Lisa Schreibersdorf, a Brooklyn Defense Services attorney representing Harris, said New Yorkers with mental illness get good treatment in hospitals, but the city does not have adequate health care for patients once they get out. She said mentally ill people struggle to find affordable housing and reliable treatment options after discharge and are picked up by the shelter system— or worse, by the police.
“We pretty much drop them off a cliff,” she said.
In 2017, Mayor Bill de Blasio and his wife, Chirlane McCray, launched Thrive NYC, an initiative aimed at improving mental-health services in the city. Thrive has a $242.8 million budget, but critics say the initiative focuses too little on people with serious mental illness. For example, a significant chunk of the budget goes to school social workers and other referral services that don’t directly provide treatment.

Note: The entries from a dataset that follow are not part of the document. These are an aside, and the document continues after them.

-- ==== Sys2Proof/Laws/Ops.lean ====
section
/-! SUPPORT. One lemma per shared operation: everything it can do. -/

namespace Sys2Proof.Machine

/-- Taking a fault: the next state, with the latch set and nothing else changed (R39). -/
@[simp] theorem raise_eq_next (r : FaultRecord) (s t : State) : raise r s = .next t ↔ t = { s with fault := some r } := by
  simp [raise, eq_comm]

/-- A checked instruction goes on where its range is memory (R53). -/
theorem checked_of_fits {i : Instr} {a n : Nat} {s rest : State} (hn : 1 ≤ n) (h : a + n ≤ s.config.memSize) :
    checked i a n s rest = .next rest := by
  unfold checked
  rw [(rangeFault_eq_none hn).2 h]

/-- A checked instruction only faults where its range leaves memory (R53). -/
theorem checked_of_overrun {i : Instr} {a n : Nat} {s rest : State} (h : a + n - 1 ≥ s.config.memSize) :
    checked i a n s rest =
      .next { s with fault := some ⟨.memoryBounds, s.pc, some (encode i), some (max a s.config.memSize), none⟩ } := by
  unfold checked
  rw [rangeFault_eq_some.2 ⟨h, rfl⟩]
  rfl

/-- Everything a checked instruction can do. -/
theorem checked_cases (i : Instr) (a n : Nat) (s rest : State) :
    checked i a n s rest = .next rest ∨ ∃ bad, s.config.memSize ≤ bad ∧
      checked i a n s rest = .next { s with fault := some ⟨.memoryBounds, s.pc, some (encode i), some bad, none⟩ } := by
  unfold checked
  cases h : rangeFault s.config a n with
  | none => exact .inl rfl
  | some bad => exact .inr ⟨bad, by rw [rangeFault_eq_some] at h; omega, rfl⟩

/-- A push onto a stack with room (R32). -/
theorem push?_of_room {w : Word} {s : State} (h : s.sp < s.config.stackDepth) :
    push? w s = some { s with stack := s.stack.set s.sp w, sp := s.sp + 1 } := if_pos h

/-- A push onto a full stack (R32). -/
theorem push?_of_full {w : Word} {s : State} (h : s.config.stackDepth ≤ s.sp) : push? w s = none :=
  if_neg (by omega)

/-- A pop from a stack whose top entry is number k (R33). -/
theorem pop?_of_entry {s : State} {k : Nat} (h : s.sp = k + 1) : pop? s = some (stackEntry s k, { s with sp := k }) := by
  unfold pop?; rw [h]

/-- A pop from an empty stack (R33). -/
theorem pop?_of_empty {s : State} (h : s.sp = 0) : pop? s = none := by
  unfold pop?; rw [h]

/-- The entries after a write to one of them. -/
theorem getD_set (stack : List Word) (j k : Nat) (w : Word) (h : j < stack.length) :
    (stack.set j w).getD k 0 = if k = j then w else stack.getD k 0 := by
  by_cases e : k = j
  · subst e; simp [h]
  · simp [List.getD_eq_getElem?_getD, List.getElem?_set_ne (Ne.symm e), e]

/-- What a state with bytes stored reads as, where they stand. -/
theorem byteAt_storeBytes_at (s : State) (a k : Nat) (bytes : List Byte) (h : k < bytes.length) :
    byteAt (storeBytes a bytes s) (a + k) = bytes.getD k 0 := readByte_writeBytes_at s.mem a k bytes h

/-- What a state with bytes stored reads as, everywhere else. -/
theorem byteAt_storeBytes_outside (s : State) (a b : Nat) (bytes : List Byte) (h : b < a ∨ a + bytes.length ≤ b) :
    byteAt (storeBytes a bytes s) b = byteAt s b := readByte_writeBytes_outside s.mem a b bytes h

/-- The key operand is the key whose number V[x] holds (R190). -/
theorem keyOperand?_eq_some {x : Reg} {s : State} {k : Key} : keyOperand? x s = some k ↔ (getV s x).toNat = k.val := by
  unfold keyOperand?
  split
  · simp [Fin.ext_iff]
  · next h =>
    have := k.isLt
    rw [s.config.valid.nkeys] at h
    simp only [reduceCtorEq, false_iff]
    omega

/-- V[x] names no key (R190). -/
theorem keyOperand?_eq_none {x : Reg} {s : State} : keyOperand? x s = none ↔ 15 < (getV s x).toNat := by
  unfold keyOperand?
  split <;> next h => rw [s.config.valid.nkeys] at h; simp; omega

/-- Fetch answers a word exactly where PC is even and both its bytes are memory (R305). -/
theorem fetch_eq_ok {s : State} {w : Word} :
    fetch s = .ok w ↔ s.pc.toNat % 2 = 0 ∧ s.pc.toNat + 1 < s.config.memSize ∧ w = fetchWord s s.pc.toNat := by
  unfold fetch
  rw [s.config.valid.insnBytes]
  split
  · next h => simp [h]
  · next h =>
    split
    · next k => simp only [reduceCtorEq, false_iff]; exact fun e => absurd e.2.1 (Nat.not_lt.2 k)
    · next k => simp only [Except.ok.injEq, eq_comm]
                exact ⟨fun e => ⟨by omega, Nat.lt_of_not_le k, e⟩, fun e => e.2.2⟩

/-- Fetch faults on an odd PC, and then on a PC whose second byte is no memory (R305, R306). -/
theorem fetch_eq_error {s : State} {r : FaultRecord} :
    fetch s = .error r ↔
      (s.pc.toNat % 2 ≠ 0 ∧ r = ⟨.pcMisaligned, s.pc, none, none, none⟩) ∨
      (s.pc.toNat % 2 = 0 ∧ s.config.memSize ≤ s.pc.toNat + 1 ∧
        r = ⟨.memoryBounds, s.pc, none, some (max s.pc.toNat s.config.memSize), none⟩) := by
  unfold fetch
  rw [s.config.valid.insnBytes]
  split
  · next h => simp [h, eq_comm]
  · next h =>
    split
    · next k =>
      simp only [Except.error.injEq, eq_comm]
      exact ⟨fun e => .inr ⟨by omega, k, e⟩, fun e => e.elim (fun e => absurd e.1 h) fun e => e.2.2⟩
    · next k => simp only [reduceCtorEq, false_iff, not_or]; exact ⟨fun e => h e.1, fun e => k e.2.1⟩

/-- A word as the number its two bytes make, the first the more significant (R55). -/
theorem toNat_wordOfBytes (hi lo : Byte) : (wordOfBytes hi lo).toNat = 256 * hi.toNat + lo.toNat := by
  unfold wordOfBytes
  erw [BitVec.toNat_append]
  rw [← Nat.shiftLeft_add_eq_or_of_lt (by simpa using lo.isLt), Nat.shiftLeft_eq, Nat.mul_comm]

/-- Fetching reads what was stored where it fetches, big-endian (R55). -/
theorem fetchWord_storeBytes (s : State) (a : Nat) (hi lo : Byte) : fetchWord (storeBytes a [hi, lo] s) a = hi ++ lo := by
  have h0 := byteAt_storeBytes_at s a 0 [hi, lo] (by simp)
  have h1 := byteAt_storeBytes_at s a 1 [hi, lo] (by simp)
  simp only [Nat.add_zero, List.getD_cons_zero, List.getD_cons_succ] at h0 h1
  simp only [fetchWord, wordOfBytes, h0, h1]

/-- Two states fetch alike where PC, configuration and memory are one. -/
theorem fetch_congr {s t : State} (pc : t.pc = s.pc) (config : t.config = s.config) (mem : t.mem = s.mem) :
    fetch t = fetch s := by
  unfold fetch fetchWord
  rw [pc, config, byteAt_congr config mem, byteAt_congr config mem]

/-- The address of a glyph, a natural: no glyph's address leaves 16 bits (R172). -/
@[simp] theorem toNat_glyphAddress (b : Byte) (s : State) :
    (glyphAddress b s).toNat = s.config.fontBase + s.config.glyphBytes * (b.toNat % 16) := by
  have v := s.config.valid
  have font := v.font
  have glyphs := v.fontGlyphs
  have low := v.low_font
  have room := v.entry_room
  have fits := v.pc_fits
  have nibble : (b &&& 0xF).toNat = b.toNat % 16 := by
    rw [BitVec.toNat_and]; exact Nat.and_two_pow_sub_one_eq_mod b.toNat 4
  have inside : s.config.glyphBytes * (b.toNat % 16) ≤ s.config.glyphBytes * 16 := Nat.mul_le_mul_left _ (by omega)
  rw [glyphs, Nat.mul_comm] at font
  rw [glyphAddress, nibble, BitVec.toNat_ofNat, Nat.mod_eq_of_lt (by omega)]

/-- `withFetchWord` always finds an address the next step can fetch from. -/
theorem fetchableAddress_spec (s : State) :
    fetchableAddress s % 2 = 0 ∧ fetchableAddress s + 1 < s.config.memSize := by
  have even := s.config.valid.entry_even
  have room := s.config.valid.entry_room
  unfold fetchableAddress
  rw [s.config.valid.insnBytes]
  split
  · omega
  · next h => omega

end Sys2Proof.Machine
end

“The ability to get care in New York City is inversely related to need,” said D.J. Jaffe, executive director of a group called Mental Illness Policy Org. “The least seriously ill go to the head of the line, and the most seriously ill go to jails, shelters, prisons and morgues.”
Mental-health experts and advocates stressed that the vast majority of mentally ill people never become violent, and in fact, are more likely to experience violence themselves. In a statement, a city official denied that a high concentration of psychiatric hospitalizations in Crown Heights is contributing to recent anti-Semitic violence.
“While hospitalizations may be elevated in a certain neighborhood, it should not be equated with incidents of crime,” Department of Health and Mental Hygiene spokesperson Patrick Gallahue said in an email.
In the Crown Heights area, more than thirty percent of residents are using at least half their paychecks to pay rent, according to American Community Survey data. The climbing cost of living in Crown Heights leaves few affordable transitional housing for people leaving one of the neighborhood’s 13 shelters, three of which opened in 2017. Crown Heights hosts about 1,800 people in its shelters, most of which serve families with children.
About 25 percent of the country’s homeless population is seriously mentally ill, according to a 2015 assessment by the U.S. Department of Housing and Urban Development.
Schriebersdorf, of Brooklyn Defense Services, says people with recent criminal history can end up in homeless shelters because their records can make them ineligible for public housing, which perpetuates the cycle of instability, exacerbating symptoms that might lead to crime.
“They need to be in a structured, stable place so that they can get the treatment that they need,” she said.
Correction, January 13, 12:23 p.m.: An earlier version of this story stated that there were 229 anti-Semitic hate crimes in 2019 and 185 in 2018.